──────── Input records

/-! ## Validation and the failure path -/

/-- R90, R91, R94, R110, R142: the first check that fails, in the order StartBitInvalid, LengthInvalid, TotalLengthExceeded,
ValueOverflow, alone decides: the byte operand is answered and exactly that kind's flag is set; where no check fails the command answers and
leaves ERR. -/
def Obligations.FirstFailingCheckAlone : Prop :=
  ∀ (b s l v i : Byte) (st : State),
    (8 ≤ s.toNat →
      exec (.extract b s l) st = .next (failed .startBitInvalid b st) ∧
      exec (.insert b s l v) st = .next (failed .startBitInvalid b st)) ∧
    (s.toNat < 8 → (l.toNat = 0 ∨ 8 < l.toNat) →
      exec (.extract b s l) st = .next (failed .lengthInvalid b st) ∧
      exec (.insert b s l v) st = .next (failed .lengthInvalid b st)) ∧
    (s.toNat < 8 → 1 ≤ l.toNat → l.toNat ≤ 8 → 8 < s.toNat + l.toNat →
      exec (.extract b s l) st = .next (failed .totalLengthExceeded b st) ∧
      exec (.insert b s l v) st = .next (failed .totalLengthExceeded b st)) ∧
    (s.toNat < 8 → 1 ≤ l.toNat → l.toNat ≤ 8 → s.toNat + l.toNat ≤ 8 → 2 ^ l.toNat - 1 < v.toNat →
      exec (.insert b s l v) st = .next (failed .valueOverflow b st)) ∧
    (8 ≤ i.toNat →
      exec (.getbit b i) st = .next (failed .indexOutOfRange b st) ∧
      exec (.setbit b i) st = .next (failed .indexOutOfRange b st) ∧
      exec (.resetbit b i) st = .next (failed .indexOutOfRange b st) ∧
      exec (.flipbit b i) st = .next (failed .indexOutOfRange b st)) ∧
    (1 ≤ l.toNat → s.toNat < 8 → s.toNat + l.toNat ≤ 8 →
      (∃ r, exec (.extract b s l) st = .next (answered r st)) ∧
      (v.toNat ≤ 2 ^ l.toNat - 1 → ∃ r, exec (.insert b s l v) st = .next (answered r st))) ∧
    (l.toNat = 8 → v.toNat ≤ 2 ^ l.toNat - 1) ∧
    (i.toNat ≤ 7 →
      (∃ r, exec (.getbit b i) st = .next (answered r st)) ∧ (∃ r, exec (.setbit b i) st = .next (answered r st)) ∧
      (∃ r, exec (.resetbit b i) st = .next (answered r st)) ∧ (∃ r, exec (.flipbit b i) st = .next (answered r st)))

/-- R93: for a valid field, `low_mask(l)` is `2^l - 1`, the run of `l` bits from bit 0, and `field_mask(s, l)` has exactly the
bits of the field and is at most 0xFF. -/
def Obligations.MasksMarkTheField : Prop :=
  ∀ s l : Nat, 1 ≤ l → l ≤ 8 → s + l ≤ 8 →
    lowMask l = 2 ^ l - 1 ∧ fieldMask s l ≤ 0xFF ∧
    (∀ j, (lowMask l).testBit j = decide (j < l)) ∧
    (∀ j, (fieldMask s l).testBit j = (decide (s ≤ j) && decide (j < s + l)))

/-- R10: the values of the commands on operands that pass their checks lie in 0..255 before they are cut to 8 bits, so the cut
discards nothing. -/
def Obligations.ResultsNeverOverflow : Prop :=
  (∀ b s l v : Nat, b < 256 → 1 ≤ l → s + l ≤ 8 → v ≤ 2 ^ l - 1 →
    extractValue b s l < 2 ^ l ∧ extractValue b s l ≤ 255 ∧ v <<< s < 2 ^ (s + l) ∧ insertValue b s l v ≤ 255) ∧
  (∀ b i : Nat, b < 256 → i ≤ 7 →
    getBitValue b i ≤ 1 ∧ setBitValue b i ≤ 255 ∧ resetBitValue b i ≤ 255 ∧ flipBitValue b i ≤ 255) ∧
  (∀ n : Nat, n ≤ 255 → (resultByte n).toNat = n)

/-! ## The Bit-Field Engine -/

/-- R96, R42: EXTRACT, whatever its field v: on a valid field it answers `(b >> s) & low_mask(l)`, whose bit j is bit s+j of b
for j < l and 0 above, and changes nothing else; on an invalid one it fails. -/
def Obligations.ExtractReadsField : Prop :=
  ∀ (sb : Bool) (v l s b : Byte) (st : State),
    decodeWith sb (cmdWord 0x02 v l s b) = .instr (.extract b s l) ∧
    (1 ≤ l.toNat → s.toNat < 8 → s.toNat + l.toNat ≤ 8 →
      ∃ r : Byte, exec (.extract b s l) st = .next (answered r st) ∧
        r.toNat = (b.toNat >>> s.toNat) &&& (0xFF >>> (8 - l.toNat)) ∧ r.toNat < 2 ^ l.toNat ∧
        ∀ j : Nat, r.getLsbD j = (decide (j < l.toNat) && b.getLsbD (s.toNat + j))) ∧
    (¬ (1 ≤ l.toNat ∧ s.toNat < 8 ∧ s.toNat + l.toNat ≤ 8) →
      ∃ k, (k = .startBitInvalid ∨ k = .lengthInvalid ∨ k = .totalLengthExceeded) ∧
        exec (.extract b s l) st = .next (failed k b st))

/-- R97, R42: INSERT: on a valid field and a value that fits it answers the byte whose bits s to s+l-1 are those of v and whose
other bits are those of b, and changes nothing else; otherwise it fails. -/
def Obligations.InsertWritesField : Prop :=
  ∀ (sb : Bool) (v l s b : Byte) (st : State),
    decodeWith sb (cmdWord 0x03 v l s b) = .instr (.insert b s l v) ∧
    (1 ≤ l.toNat → s.toNat < 8 → s.toNat + l.toNat ≤ 8 → v.toNat ≤ 2 ^ l.toNat - 1 →
      ∃ r : Byte, exec (.insert b s l v) st = .next (answered r st) ∧
        r.toNat = (b.toNat &&& (0xFF ^^^ (((1 <<< l.toNat) - 1) <<< s.toNat))) ||| (v.toNat <<< s.toNat) ∧
        ∀ j : Nat, r.getLsbD j =
          (if s.toNat ≤ j ∧ j < s.toNat + l.toNat then v.getLsbD (j - s.toNat) else b.getLsbD j)) ∧
    (¬ (1 ≤ l.toNat ∧ s.toNat < 8 ∧ s.toNat + l.toNat ≤ 8 ∧ v.toNat ≤ 2 ^ l.toNat - 1) →
      ∃ k, k ≠ .indexOutOfRange ∧ exec (.insert b s l v) st = .next (failed k b st))

/-- R98: what INSERT writes, EXTRACT of the same field reads back, and neither changes ERR. -/
def Obligations.ExtractOfInsertIsValue : Prop :=
  ∀ (b s l v : Byte) (st : State), 1 ≤ l.toNat → s.toNat < 8 → s.toNat + l.toNat ≤ 8 → v.toNat ≤ 2 ^ l.toNat - 1 →
    ∃ r, exec (.insert b s l v) st = .next (answered r st) ∧
      exec (.extract r s l) (answered r st) = .next (answered v (answered r st))

/-- R99: on a valid field, whatever the value, every bit of INSERT's result outside the field is that bit of b. -/
def Obligations.InsertKeepsBitsOutsideField : Prop :=
  ∀ (b s l v : Byte) (st : State), 1 ≤ l.toNat → s.toNat < 8 → s.toNat + l.toNat ≤ 8 →
    ∃ (r : Byte) (t : State), exec (.insert b s l v) st = .next t ∧
      t.inFlight = st.inFlight ++ [{ result := r, age := 0 }] ∧
      ∀ j : Nat, (j < s.toNat ∨ s.toNat + l.toNat ≤ j) → r.getLsbD j = b.getLsbD j

/-- R100: INSERT done again on its own result returns that result, and leaves ERR as one INSERT does, on every operand. -/
def Obligations.InsertIdempotent : Prop :=
  ∀ (b s l v : Byte) (st : State), ∃ (r : Byte) (t u : State),
    exec (.insert b s l v) st = .next t ∧ t.inFlight = st.inFlight ++ [{ result := r, age := 0 }] ∧
    exec (.insert r s l v) t = .next u ∧ u.inFlight = t.inFlight ++ [{ result := r, age := 0 }] ∧ u.err = t.err

/-! ## The single-bit commands -/

/-- R111: GETBIT, whatever its fields v and l: on an index up to 7 it answers bit i of b as 0 or 1 and changes nothing else; on
a larger one it fails; up to 7 it is EXTRACT of the one-bit field. -/
def Obligations.GetbitReadsBit : Prop :=
  ∀ (v l i b : Byte) (st : State),
    decodeWith true (cmdWord 0x10 v l i b) = .instr (.getbit b i) ∧
    (i.toNat ≤ 7 → exec (.getbit b i) st = .next (answered (if b.getLsbD i.toNat then 1 else 0) st) ∧
      exec (.getbit b i) st = exec (.extract b i 1) st) ∧
    (8 ≤ i.toNat → exec (.getbit b i) st = .next (failed .indexOutOfRange b st))

/-- R112: SETBIT: on an index up to 7 it answers `b | (1 << i)`: bit i is 1, every other bit is b's; on a larger one it
fails; up to 7 it is INSERT of 1 in the one-bit field. -/
def Obligations.SetbitSetsBit : Prop :=
  ∀ (v l i b : Byte) (st : State),
    decodeWith true (cmdWord 0x11 v l i b) = .instr (.setbit b i) ∧
    (i.toNat ≤ 7 → ∃ r : Byte, exec (.setbit b i) st = .next (answered r st) ∧
      r.toNat = b.toNat ||| (1 <<< i.toNat) ∧
      (∀ j : Nat, r.getLsbD j = (decide (j = i.toNat) || b.getLsbD j)) ∧
      exec (.setbit b i) st = exec (.insert b i 1 1) st) ∧
    (8 ≤ i.toNat → exec (.setbit b i) st = .next (failed .indexOutOfRange b st))

/-- R113: RESETBIT: on an index up to 7 it answers `b & ~8 (1 << i)`: bit i is 0, every other bit is b's; on a larger one it
fails; up to 7 it is INSERT of 0 in the one-bit field. -/
def Obligations.ResetbitClearsBit : Prop :=
  ∀ (v l i b : Byte) (st : State),
    decodeWith true (cmdWord 0x12 v l i b) = .instr (.resetbit b i) ∧
    (i.toNat ≤ 7 → ∃ r : Byte, exec (.resetbit b i) st = .next (answered r st) ∧
      r.toNat = b.toNat &&& (0xFF ^^^ (1 <<< i.toNat)) ∧
      (∀ j : Nat, r.getLsbD j = (!decide (j = i.toNat) && b.getLsbD j)) ∧
      exec (.resetbit b i) st = exec (.insert b i 1 0) st) ∧
    (8 ≤ i.toNat → exec (.resetbit b i) st = .next (failed .indexOutOfRange b st))

/-- R114: FLIPBIT: on an index up to 7 it answers `b ^ (1 << i)`: bit i is inverted, every other bit is b's, and flipping again
gives b; up to 7 it is INSERT of the inverted bit; on a larger one it fails. That flip inverts is the spec's own reading (log 7). -/
def Obligations.FlipbitInvertsBit : Prop :=
  ∀ (v l i b : Byte) (st : State),
    decodeWith true (cmdWord 0x13 v l i b) = .instr (.flipbit b i) ∧
    (i.toNat ≤ 7 → ∃ r : Byte, exec (.flipbit b i) st = .next (answered r st) ∧
      r.toNat = b.toNat ^^^ (1 <<< i.toNat) ∧
      (∀ j : Nat, r.getLsbD j = (decide (j = i.toNat) ^^ b.getLsbD j)) ∧
      exec (.flipbit r i) st = .next (answered b st) ∧
      exec (.flipbit b i) st = exec (.insert b i 1 (if b.getLsbD i.toNat then 0 else 1)) st) ∧
    (8 ≤ i.toNat → exec (.flipbit b i) st = .next (failed .indexOutOfRange b st))

/-- R116, R117: GETLSB and GETMSB, whatever their ignored fields, answer bit 0 and bit 7 of b as 0 or 1 and change nothing
else, as the indexed command at 0 and 7 does. -/
def Obligations.GetFixedBit : Prop :=
  ∀ (v l s b : Byte) (st : State),
    decodeWith true (cmdWord 0x14 v l s b) = .instr (.getlsb b) ∧
    decodeWith true (cmdWord 0x15 v l s b) = .instr (.getmsb b) ∧
    exec (.getlsb b) st = .next (answered (if b.getLsbD 0 then 1 else 0) st) ∧
    exec (.getmsb b) st = .next (answered (if b.getLsbD 7 then 1 else 0) st) ∧
    exec (.getlsb b) st = exec (.getbit b 0) st ∧ exec (.getmsb b) st = exec (.getbit b 7) st

/-- R118, R119: SETLSB and SETMSB answer `b | 0x01` and `b | 0x80`: that bit is 1, every other bit is b's; nothing else
changes; each is the indexed command at 0 or 7. -/
def Obligations.SetFixedBit : Prop :=
  ∀ (v l s b : Byte) (st : State),
    decodeWith true (cmdWord 0x16 v l s b) = .instr (.setlsb b) ∧
    decodeWith true (cmdWord 0x17 v l s b) = .instr (.setmsb b) ∧
    (∃ r : Byte, exec (.setlsb b) st = .next (answered r st) ∧ r.toNat = b.toNat ||| 0x01 ∧
      ∀ j : Nat, r.getLsbD j = (decide (j = 0) || b.getLsbD j)) ∧
    (∃ r : Byte, exec (.setmsb b) st = .next (answered r st) ∧ r.toNat = b.toNat ||| 0x80 ∧
      ∀ j : Nat, r.getLsbD j = (decide (j = 7) || b.getLsbD j)) ∧
    exec (.setlsb b) st = exec (.setbit b 0) st ∧ exec (.setmsb b) st = exec (.setbit b 7) st

/-- R120, R121: RESETLSB and RESETMSB answer `b & 0xFE` and `b & 0x7F`: that bit is 0, every other bit is b's; nothing else
changes; each is the indexed command at 0 or 7. -/
def Obligations.ResetFixedBit : Prop :=
  ∀ (v l s b : Byte) (st : State),
    decodeWith true (cmdWord 0x18 v l s b) = .instr (.resetlsb b) ∧
    decodeWith true (cmdWord 0x19 v l s b) = .instr (.resetmsb b) ∧
    (∃ r : Byte, exec (.resetlsb b) st = .next (answered r st) ∧ r.toNat = b.toNat &&& 0xFE ∧
      ∀ j : Nat, r.getLsbD j = (!decide (j = 0) && b.getLsbD j)) ∧
    (∃ r : Byte, exec (.resetmsb b) st = .next (answered r st) ∧ r.toNat = b.toNat &&& 0x7F ∧
      ∀ j : Nat, r.getLsbD j = (!decide (j = 7) && b.getLsbD j)) ∧
    exec (.resetlsb b) st = exec (.resetbit b 0) st ∧ exec (.resetmsb b) st = exec (.resetbit b 7) st

/-- R122, R123: FLIPLSB and FLIPMSB answer `b ^ 0x01` and `b ^ 0x80`: that bit is inverted, every other bit is b's; nothing
else changes; each is the indexed command at 0 or 7. That flip inverts is the spec's own reading (log 7). -/
def Obligations.FlipFixedBit : Prop :=
  ∀ (v l s b : Byte) (st : State),
    decodeWith true (cmdWord 0x1A v l s b) = .instr (.fliplsb b) ∧
    decodeWith true (cmdWord 0x1B v l s b) = .instr (.flipmsb b) ∧
    (∃ r : Byte, exec (.fliplsb b) st = .next (answered r st) ∧ r.toNat = b.toNat ^^^ 0x01 ∧
      ∀ j : Nat, r.getLsbD j = (decide (j = 0) ^^ b.getLsbD j)) ∧
    (∃ r : Byte, exec (.flipmsb b) st = .next (answered r st) ∧ r.toNat = b.toNat ^^^ 0x80 ∧
      ∀ j : Nat, r.getLsbD j = (decide (j = 7) ^^ b.getLsbD j)) ∧
    exec (.fliplsb b) st = exec (.flipbit b 0) st ∧ exec (.flipmsb b) st = exec (.flipbit b 7) st

/-- R115: each fixed-position command has no failure path, never writes ERR, ignores fields v, l and s, and behaves as the
indexed command of its operation at position 0 or 7. -/
def Obligations.FixedPositionIsIndexed : Prop :=
  ∀ (b : Byte) (st : State) (fixed indexed : Instr),
    (fixed, indexed) ∈
      [(Instr.getlsb b, Instr.getbit b 0), (.getmsb b, .getbit b 7), (.setlsb b, .setbit b 0), (.setmsb b, .setbit b 7),
       (.resetlsb b, .resetbit b 0), (.resetmsb b, .resetbit b 7), (.fliplsb b, .flipbit b 0), (.flipmsb b, .flipbit b 7)] →
    raises fixed = none ∧ (∃ r, exec fixed st = .next (answered r st)) ∧ exec fixed st = exec indexed st ∧
    ∀ v l s : Byte, decodeWith true (cmdWord (opField (encode fixed)) v l s b) = .instr fixed

/-- R124: set, reset and get are one-bit field commands: for an index up to 7 they agree, ERR included; for a larger one they
agree on the response and differ in the flag they set. -/
def Obligations.SingleBitIsOneBitField : Prop :=
  ∀ (b i : Byte) (st : State),
    (i.toNat ≤ 7 →
      exec (.getbit b i) st = exec (.extract b i 1) st ∧
      exec (.setbit b i) st = exec (.insert b i 1 1) st ∧
      exec (.resetbit b i) st = exec (.insert b i 1 0) st ∧
      ∃ set clr : Byte, exec (.setbit b i) st = .next (answered set st) ∧
        exec (.resetbit b i) st = .next (answered clr st) ∧
        exec (.insert set i 1 0) st = .next (answered clr st) ∧
        exec (.insert clr i 1 1) st = .next (answered set st)) ∧
    (8 ≤ i.toNat →
      exec (.getbit b i) st = .next (failed .indexOutOfRange b st) ∧
      exec (.setbit b i) st = .next (failed .indexOutOfRange b st) ∧
      exec (.resetbit b i) st = .next (failed .indexOutOfRange b st) ∧
      exec (.extract b i 1) st = .next (failed .startBitInvalid b st) ∧
      ∀ v : Byte, exec (.insert b i 1 v) st = .next (failed .startBitInvalid b st))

────────────────

# [About this task]
Your task is to set down again, exactly, every line from the beginning of the listing through the line with "(v.toNat ≤ 2".

# [Exercise answer]
/-! ## Validation and the failure path -/

/-- R90, R91, R94, R110, R142: the first check that fails, in the order StartBitInvalid, LengthInvalid, TotalLengthExceeded,
ValueOverflow, alone decides: the byte operand is answered and exactly that kind's flag is set; where no check fails the command answers and
leaves ERR. -/
def Obligations.FirstFailingCheckAlone : Prop :=
  ∀ (b s l v i : Byte) (st : State),
    (8 ≤ s.toNat →
      exec (.extract b s l) st = .next (failed .startBitInvalid b st) ∧
      exec (.insert b s l v) st = .next (failed .startBitInvalid b st)) ∧
    (s.toNat < 8 → (l.toNat = 0 ∨ 8 < l.toNat) →
      exec (.extract b s l) st = .next (failed .lengthInvalid b st) ∧
      exec (.insert b s l v) st = .next (failed .lengthInvalid b st)) ∧
    (s.toNat < 8 → 1 ≤ l.toNat → l.toNat ≤ 8 → 8 < s.toNat + l.toNat →
      exec (.extract b s l) st = .next (failed .totalLengthExceeded b st) ∧
      exec (.insert b s l v) st = .next (failed .totalLengthExceeded b st)) ∧
    (s.toNat < 8 → 1 ≤ l.toNat → l.toNat ≤ 8 → s.toNat + l.toNat ≤ 8 → 2 ^ l.toNat - 1 < v.toNat →
      exec (.insert b s l v) st = .next (failed .valueOverflow b st)) ∧
    (8 ≤ i.toNat →
      exec (.getbit b i) st = .next (failed .indexOutOfRange b st) ∧
      exec (.setbit b i) st = .next (failed .indexOutOfRange b st) ∧
      exec (.resetbit b i) st = .next (failed .indexOutOfRange b st) ∧
      exec (.flipbit b i) st = .next (failed .indexOutOfRange b st)) ∧
    (1 ≤ l.toNat → s.toNat < 8 → s.toNat + l.toNat ≤ 8 →
      (∃ r, exec (.extract b s l) st = .next (answered r st)) ∧
      (v.toNat ≤ 2 ^ l.toNat - 1 → ∃ r, exec (.insert b s l v) st = .next (answered r st))) ∧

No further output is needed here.